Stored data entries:
☆ ☆ ☆ ☆ ☆
/-- BRK (45 R282), with BRK_PUSH_STYLE as documented; opaddr + 2 is pc + 1. -/
def Obligations.BrkEntersThroughTheIrqVector : Prop :=
  ∀ s : State, (∀ f ∈ brkForms, f.Listed) ∧
    ∃ t, exec .brk s = .next t ∧ FramePushed (s.pc + 1) s.p s t ∧ t.pc = vectorTarget s 0xFFFE ∧
      getFlag .B t.p = true ∧ getFlag .I t.p = true ∧ t.mapper = s.mapper ∧ Keeps [.sp] [.B, .I] s t ∧
      SameRecord s t

/-- RTI (45 R283). -/
def Obligations.RtiRestoresStatusAndPc : Prop :=
  ∀ s : State, (∀ f ∈ rtiForms, f.Listed) ∧
    ∃ t, exec .rti s = .next t ∧
      (∀ f, getFlag f t.p =
        if f = .B then false else if f = .U then true
        else getFlag f (s.ram.read (256 + (s.sp.toNat + 1) % 256))) ∧
      t.pc.toNat = (s.ram.read (256 + (s.sp.toNat + 3) % 256)).toNat * 256 +
        (s.ram.read (256 + (s.sp.toNat + 2) % 256)).toNat ∧
      t.sp.toNat = (s.sp.toNat + 3) % 256 ∧
      Keeps [.sp] [.C, .Z, .I, .D, .B, .U, .V, .N] s t ∧ SameMemory s t ∧ SameRecord s t

/-- LAX, SAX (46 R291, R292). -/
def Obligations.LaxLoadsBothSaxStoresAnd : Prop :=
  ∀ (s : State) (b : Byte) (w : Word),
    (∀ f ∈ laxForms b w, f.Listed ∧ f.Reads s [.a, .x] [.Z, .N] fun m t => t.a = m ∧ t.x = m ∧ NZ m t) ∧
    (∀ f ∈ saxForms b w, f.Listed ∧ f.Stores s (s.a &&& s.x))

/-- DCP, ISB (46 R293, R294). -/
def Obligations.DcpAndIsbModifyThenUseA : Prop :=
  ∀ (s : State) (b : Byte) (w : Word),
    (∀ f ∈ dcpForms b w, f.Listed ∧ f.Modifies s [] [.C, .Z, .N] fun m r t =>
      r.toNat = (m.toNat + 255) % 256 ∧ Compared s.a r t) ∧
    (∀ f ∈ isbForms b w, f.Listed ∧ f.Modifies s [.a] [.C, .Z, .V, .N] fun m r t =>
      r.toNat = (m.toNat + 1) % 256 ∧ Subtracted s.a r (getFlag .C s.p) t)

/-- SLO, RLA, SRE (46 R295, R296, R297). -/
def Obligations.ShiftCompositesUpdateA : Prop :=
  ∀ (s : State) (b : Byte) (w : Word),
    (∀ f ∈ sloForms b w, f.Listed ∧ f.Modifies s [.a] [.C, .Z, .N] fun m r t =>
      r.toNat = Shift.asl.result m.toNat (getFlag .C s.p) ∧ getFlag .C t.p = Shift.asl.out m.toNat ∧
      t.a = s.a ||| r ∧ NZ t.a t) ∧
    (∀ f ∈ rlaForms b w, f.Listed ∧ f.Modifies s [.a] [.C, .Z, .N] fun m r t =>
      r.toNat = Shift.rol.result m.toNat (getFlag .C s.p) ∧ getFlag .C t.p = Shift.rol.out m.toNat ∧
      t.a = s.a &&& r ∧ NZ t.a t) ∧
    (∀ f ∈ sreForms b w, f.Listed ∧ f.Modifies s [.a] [.C, .Z, .N] fun m r t =>
      r.toNat = Shift.lsr.result m.toNat (getFlag .C s.p) ∧ getFlag .C t.p = Shift.lsr.out m.toNat ∧
      t.a = s.a ^^^ r ∧ NZ t.a t)

/-- RRA (46 R298). -/
def Obligations.RraAddsWithTheShiftedOutBit : Prop :=
  ∀ (s : State) (b : Byte) (w : Word),
    (∀ f ∈ rraForms b w, f.Listed ∧ f.Modifies s [.a] [.C, .Z, .V, .N] fun m r t =>
      r.toNat = Shift.ror.result m.toNat (getFlag .C s.p) ∧ Added s.a r (decide (m.toNat % 2 = 1)) t)

/-- The unsupported instructions (47 R310 to R322): the stop is the conclusion. -/
def Obligations.UnsupportedInstructionsFault : Prop :=
  ∀ (s : State) (b : Byte) (w : Word), ∀ f ∈ ancForms b ++ arrForms b ++ asrForms b ++ lxaForms b ++ shaForms b w ++ sbxForms b ++
      laeForms w ++ shxForms w ++ shyForms w ++ aneForms b ++ shsForms w ++ jamForms,
    f.Listed ∧ exec f.i s = .fault (.unsupportedInstruction f.op (s.pc - 1)
      { s with status := .faulted (.unsupportedInstruction f.op (s.pc - 1)) })

/-- The resolver on the modes that read no pointer and add no index to a 16-bit base (40 R161 to R165, R171), and the
read of an Immediate operand (R179). That the fetch reads the operand bytes, so that no access is left to the resolver
or to readOperand, is the choice of the model (log entry 10). -/
def Obligations.DirectModesAddress : Prop :=
  ∀ (s : State) (b : Byte) (w : Word),
    resolve (.immediate b) s = .ok (s.pc, s) ∧
    (∃ ea, resolve (.zeroPage b) s = .ok (ea, s) ∧ ea.toNat = b.toNat) ∧
    (∃ ea, resolve (.zeroPageX b) s = .ok (ea, s) ∧ ea.toNat = (b.toNat + s.x.toNat) % 256) ∧
    (∃ ea, resolve (.zeroPageY b) s = .ok (ea, s) ∧ ea.toNat = (b.toNat + s.y.toNat) % 256) ∧
    resolve (.absolute w) s = .ok (w, s) ∧
    (∃ ea, resolve (.relative b) s = .ok (ea, s) ∧ (ea.toNat : Int) = ((s.pc.toNat : Int) + 1 + b.toInt) % 65536) ∧
    readOperand (.immediate b) s = .ok (b, s)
☆ ☆ ☆ ☆ ☆
**TASK GOAL**
Will you return exactly the lines above from the one with "r.toNat = (m.toNat + 255)" down to the one with "t.a = s.a ||| r ∧ NZ t.a t) ∧", counting both as part of the range?

**TASK RESPONSE**
      r.toNat = (m.toNat + 255) % 256 ∧ Compared s.a r t) ∧
    (∀ f ∈ isbForms b w, f.Listed ∧ f.Modifies s [.a] [.C, .Z, .V, .N] fun m r t =>
      r.toNat = (m.toNat + 1) % 256 ∧ Subtracted s.a r (getFlag .C s.p) t)

/-- SLO, RLA, SRE (46 R295, R296, R297). -/
def Obligations.ShiftCompositesUpdateA : Prop :=
  ∀ (s : State) (b : Byte) (w : Word),
    (∀ f ∈ sloForms b w, f.Listed ∧ f.Modifies s [.a] [.C, .Z, .N] fun m r t =>
      r.toNat = Shift.asl.result m.toNat (getFlag .C s.p) ∧ getFlag .C t.p = Shift.asl.out m.toNat ∧
      t.a = s.a ||| r ∧ NZ t.a t) ∧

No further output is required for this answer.